▶ [What you should do]:
When you find the word "Instr" in a line of the entries, please copy the whole line.

▶ [Entries supplied]:
________________________________________

/-! ## Bit packer (40_bit_packer.md) -/

/-- SETBIT completes for every position inside the frame: its bit takes OPA[0], every other frame bit and every byte
without that bit is kept, RESULT is kept (40_bit_packer.md R121, R122). -/
def Obligations.SetBitCompletes : Prop :=
  ∀ (s : State) (p : Nat), s.attach = true → p < 8 * flen s →
    ∃ t, exec (.setBit p) s = .next t ∧ getBit t.frame p = s.opa.getLsbD 0 ∧ KeptOutside s.frame t.frame p 1 ∧
      t = { s with frame := t.frame, asmState := stateAfterWrite s, cmdErr := false, invalid := false }

/-- SETVALUE with a width above 0 (both rows) completes for every field inside the frame: the field holds OPA's low bits,
everything else of FRAME is kept, RESULT is the last position (40_bit_packer.md R124, R126). -/
def Obligations.SetValueCompletes : Prop :=
  (∀ (s : State) (p w : Nat), s.attach = true → 0 < w → w < 32 → p + w ≤ 8 * flen s →
    ∃ t, exec (.setValue p w) s = .next t ∧ FieldHolds t.frame p w s.opa.toNat ∧ WroteField s t p w) ∧
    ∀ (s : State) (p : Nat), s.attach = true → p + 32 ≤ 8 * flen s →
      ∃ t, exec (.setValue32 p) s = .next t ∧ FieldHolds t.frame p 32 s.opa.toNat ∧ WroteField s t p 32

/-- The read-back law (40_bit_packer.md R129): after SETVALUE p, w the `w` bits from `p`, read as a number, are OPA mod
2^w, and every frame bit outside them is unchanged. -/
def Obligations.SetValueReadsBack : Prop :=
  ∀ (s : State) (p w : Nat) (i : Instr), s.attach = true → 1 ≤ w → w ≤ 32 → p + w ≤ 8 * flen s →
    (i = if w = 32 then .setValue32 p else .setValue p w) →
    ∃ t, exec i s = .next t ∧ fieldValue t.frame p w = s.opa.toNat % 2 ^ w ∧
      ∀ q, q < p ∨ p + w ≤ q → getBit t.frame q = getBit s.frame q

/-- SETVALUE with width 0 (40_bit_packer.md R127): at every position it completes, writes no frame bit, is no frame write,
and RESULT takes `zext_32(trunc_16(p - 1))`, 0x0000FFFF when p = 0, with INVALID = 0. -/
def Obligations.SetValueOfWidthZeroIsNoOp : Prop :=
  ∀ (s : State) (p : Nat), s.attach = true →
    exec (.setValue p 0) s =
      .next { s with
        result := if p = 0 then 0x0000FFFF else BitVec.ofNat 32 ((p - 1) % 2 ^ 16), cmdErr := false, invalid := false }

/-! ## Checksum engine (41_checksum_engine.md) -/

/-- CALC (both rows) completes for every span inside the frame with a non-negative length: RESULT is CHK of the right-aligned
domain with POLY's low W bits, everything else but the two outcome bits is kept (41_checksum_engine.md R143, R146). -/
def Obligations.CalcCompletes : Prop :=
  ∀ (s : State) (ptr L : Nat), s.attach = true → s.opa.toInt = L → ptr + (L + 7) / 8 ≤ flen s →
    exec (.calc16 ptr) s =
        .next { s with
          result := (chk s.frame ptr L (s.poly.setWidth 16)).setWidth 32, cmdErr := false, invalid := false } ∧
      exec (.calc32 ptr) s =
        .next { s with result := chk s.frame ptr L s.poly, cmdErr := false, invalid := false }

/-- The closed form (41_checksum_engine.md R144): with `M(x)` the sum of `b_k * x^(L-1-k)` over GF(2), bit `i` of CHK is the
coefficient of `x^i` in `(M(x) * x^W) mod G(x)`, `G(x) = x^W + sum P[i]*x^i`; for `L = 0` the result is 0. -/
def Obligations.ChkIsThePolynomialRemainder : Prop :=
  (∀ (m : Memory) (ptr L W : Nat) (P : BitVec W) (M G : Polynomial (ZMod 2)), W = 16 ∨ W = 32 →
    (M = ∑ k ∈ Finset.range L,
      if getBit m (8 * ptr + (8 * ((L + 7) / 8) - L) + k) = true then Polynomial.X ^ (L - 1 - k) else 0) →
    (G = Polynomial.X ^ W + ∑ j ∈ Finset.range W, if P.getLsbD j = true then Polynomial.X ^ j else 0) →
    ∀ i, i < W → ((Polynomial.modByMonic (M * Polynomial.X ^ W) G).coeff i = 1 ↔ (chk m ptr L P).getLsbD i = true)) ∧
    ∀ (m : Memory) (ptr W : Nat) (P : BitVec W), chk m ptr 0 P = 0

/-- The byte-serial form (41_checksum_engine.md R145) equals the bit-serial one: over any chunks of 1 to 8 bits; and CHK of a
span equals CHK of its whole bytes after clearing the `lead` bits before it. -/
def Obligations.ByteSerialFormAgrees : Prop :=
  (∀ (W : Nat) (P : BitVec W) (chunks : List (List Bool)), W = 16 ∨ W = 32 →
    (∀ chunk ∈ chunks, 1 ≤ chunk.length ∧ chunk.length ≤ 8) → chkChunks P chunks = chkBits P chunks.flatten) ∧
    ∀ (m m' : Memory) (ptr L W : Nat) (P : BitVec W), W = 16 ∨ W = 32 →
      (∀ q, 8 * ptr ≤ q → q < 8 * ptr + (8 * ((L + 7) / 8) - L) → getBit m' q = false) →
      (∀ q, 8 * ptr + (8 * ((L + 7) / 8) - L) ≤ q → getBit m' q = getBit m q) →
      chk m ptr L P = chk m' ptr (8 * ((L + 7) / 8)) P

/-- CHK is linear over GF(2) in the message bits, reads nothing outside its domain, and with `P = 0` is 0
(41_checksum_engine.md R148). -/
def Obligations.ChkIsLinearInItsDomain : Prop :=
  (∀ (m m' e : Memory) (ptr L W : Nat) (P : BitVec W), W = 16 ∨ W = 32 →
    (∀ k, k < L → getBit m' (8 * ptr + (8 * ((L + 7) / 8) - L) + k) =
      (getBit m (8 * ptr + (8 * ((L + 7) / 8) - L) + k) ^^ getBit e (8 * ptr + (8 * ((L + 7) / 8) - L) + k))) →
    chk m' ptr L P = chk m ptr L P ^^^ chk e ptr L P) ∧
    (∀ (m m' : Memory) (ptr L W : Nat) (P : BitVec W),
      (∀ k, k < L → getBit m' (8 * ptr + (8 * ((L + 7) / 8) - L) + k) = getBit m (8 * ptr + (8 * ((L + 7) / 8) - L) + k)) →
      chk m' ptr L P = chk m ptr L P) ∧
    ∀ (m : Memory) (ptr L W : Nat), chk m ptr L (0 : BitVec W) = 0

/-- With `P` not 0, changing exactly one bit of the domain changes the checksum (41_checksum_engine.md R148: "changing any
single bit within `lengthBit` changes the result"). -/
def Obligations.SingleBitChangeIsDetected : Prop :=
  ∀ (m m' : Memory) (ptr L W n : Nat) (P : BitVec W), W = 16 ∨ W = 32 → P ≠ 0 → n < L →
    (∀ k, k < L → (getBit m' (8 * ptr + (8 * ((L + 7) / 8) - L) + k) ≠ getBit m (8 * ptr + (8 * ((L + 7) / 8) - L) + k) ↔
      k = n)) →
    chk m' ptr L P ≠ chk m ptr L P

/-! ## Field encoders (42_field_encoder.md) -/

/-- SETACQ (both forms) completes: OPA's low three bits at the start position, which in the `.T` form is 16 in P and 20 in E
(42_field_encoder.md R162, R163). -/
def Obligations.SetAcqCompletes : Prop :=
  ∀ s : State, s.attach = true →
    (∀ p, p + 3 ≤ 8 * flen s →
      ∃ t, exec (.setAcq p) s = .next t ∧ FieldHolds t.frame p 3 s.opa.toNat ∧ WroteField s t p 3) ∧
    (s.actVariant = .p → ∃ t, exec .setAcqT s = .next t ∧ FieldHolds t.frame 16 3 s.opa.toNat ∧ WroteField s t 16 3) ∧
    (s.actVariant = .e → ∃ t, exec .setAcqT s = .next t ∧ FieldHolds t.frame 20 3 s.opa.toNat ∧ WroteField s t 20 3)

/-- SETDATE (both forms) completes: day, hour and minute in 5, 5 and 6 consecutive bits, from bit 19 in P and 23 in E in the
`.T` form (42_field_encoder.md R164). -/
def Obligations.SetDateCompletes : Prop :=
  ∀ s : State, s.attach = true →
    (∀ p, p + 16 ≤ 8 * flen s →
      ∃ t, exec (.setDate p) s = .next t ∧ FieldHolds t.frame p 5 s.opa.toNat ∧
        FieldHolds t.frame (p + 5) 5 s.opb.toNat ∧ FieldHolds t.frame (p + 10) 6 s.opc.toNat ∧ WroteField s t p 16) ∧
    ∀ p, ((s.actVariant = .p ∧ p = 19) ∨ (s.actVariant = .e ∧ p = 23)) →
      ∃ t, exec .setDateT s = .next t ∧ FieldHolds t.frame p 5 s.opa.toNat ∧
        FieldHolds t.frame (p + 5) 5 s.opb.toNat ∧ FieldHolds t.frame (p + 10) 6 s.opc.toNat ∧ WroteField s t p 16

/-- SETLOC (both forms) completes: the longitude, latitude and altitude codes of the signed operands in 22, 21 and 10
consecutive bits, from bit 35 in P and 39 in E in the `.T` form (42_field_encoder.md R168; the codes are R165's and
R166's). -/
def Obligations.SetLocCompletes : Prop :=
  ∀ s : State, s.attach = true →
    (∀ p, p + 53 ≤ 8 * flen s →
      ∃ t, exec (.setLoc p) s = .next t ∧ FieldHolds t.frame p 22 (lonCode s.opa.toInt) ∧
        FieldHolds t.frame (p + 22) 21 (latCode s.opb.toInt) ∧ FieldHolds t.frame (p + 43) 10 (altCode s.opc.toInt) ∧
        WroteField s t p 53) ∧
    ∀ p, ((s.actVariant = .p ∧ p = 35) ∨ (s.actVariant = .e ∧ p = 39)) →
      ∃ t, exec .setLocT s = .next t ∧ FieldHolds t.frame p 22 (lonCode s.opa.toInt) ∧
        FieldHolds t.frame (p + 22) 21 (latCode s.opb.toInt) ∧ FieldHolds t.frame (p + 43) 10 (altCode s.opc.toInt) ∧
        WroteField s t p 53

/-- The longitude and latitude codes (42_field_encoder.md R165), bit by bit and for every integer: the magnitude's low bits,
with the sign joined to the top bit. -/
def Obligations.LocationCodesAreSignMagnitude : Prop :=
  (∀ (lon : Int) (i : Nat),
    (lonCode lon).testBit i = (decide (i < 22) && (lon.natAbs.testBit i || (decide (i = 21) && decide (lon < 0))))) ∧
    ∀ (lat : Int) (i : Nat),
      (latCode lat).testBit i = (decide (i < 21) && (lat.natAbs.testBit i || (decide (i = 20) && decide (lat < 0))))

/-- The altitude code (42_field_encoder.md R166): `abs(alt + 500) div 10` in 10 bits, and the same code when the absolute
value is taken after a division that truncates toward zero. -/
def Obligations.AltitudeCodeTruncates : Prop :=
  ∀ alt : Int, (altCode alt : Int) = |alt + 500| / 10 % 1024 ∧ altCode alt = ((alt + 500).tdiv 10).natAbs % 1024

/-- SETUSER (both forms, every variant) completes: `min(len, cap)` payload bytes, zeros up to the capacity, the half-byte
tail of variant E, nothing else (42_field_encoder.md R176, R177, R178, R180). -/
def Obligations.SetUserCompletes : Prop :=
  ∀ (s : State) (p : Nat) (i : Instr) (cap : Nat) (nib : Bool), s.attach = true →
    (cap, nib) = specCapacity s.actVariant s.actBch →
    ((i = .setUser p ∧ p + userBits s ≤ 8 * flen s) ∨
      (i = .setUserT ∧ ((s.actVariant = .p ∧ p = 88) ∨ (s.actVariant = .e ∧ p = 92) ∨ (s.actVariant = .u ∧ p = 16)))) →
    ∃ t, exec i s = .next t ∧
      (∀ k, k < cap → FieldHolds t.frame (p + 8 * k) 8 (if k < s.opa.toNat then (readByte s.userBuf k).toNat else 0)) ∧
      (nib = true → FieldHolds t.frame (p + 8 * cap) 4
        (if s.opa.toNat = cap + 1 then (readByte s.userBuf cap).toNat / 16 else 0)) ∧
      WroteField s t p (userBits s)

________________________________________

▶ [Response to this task]:
  ∀ (s : State) (p w : Nat) (i : Instr), s.attach = true → 1 ≤ w → w ≤ 32 → p + w ≤ 8 * flen s →
  ∀ (s : State) (p : Nat) (i : Instr) (cap : Nat) (nib : Bool), s.attach = true →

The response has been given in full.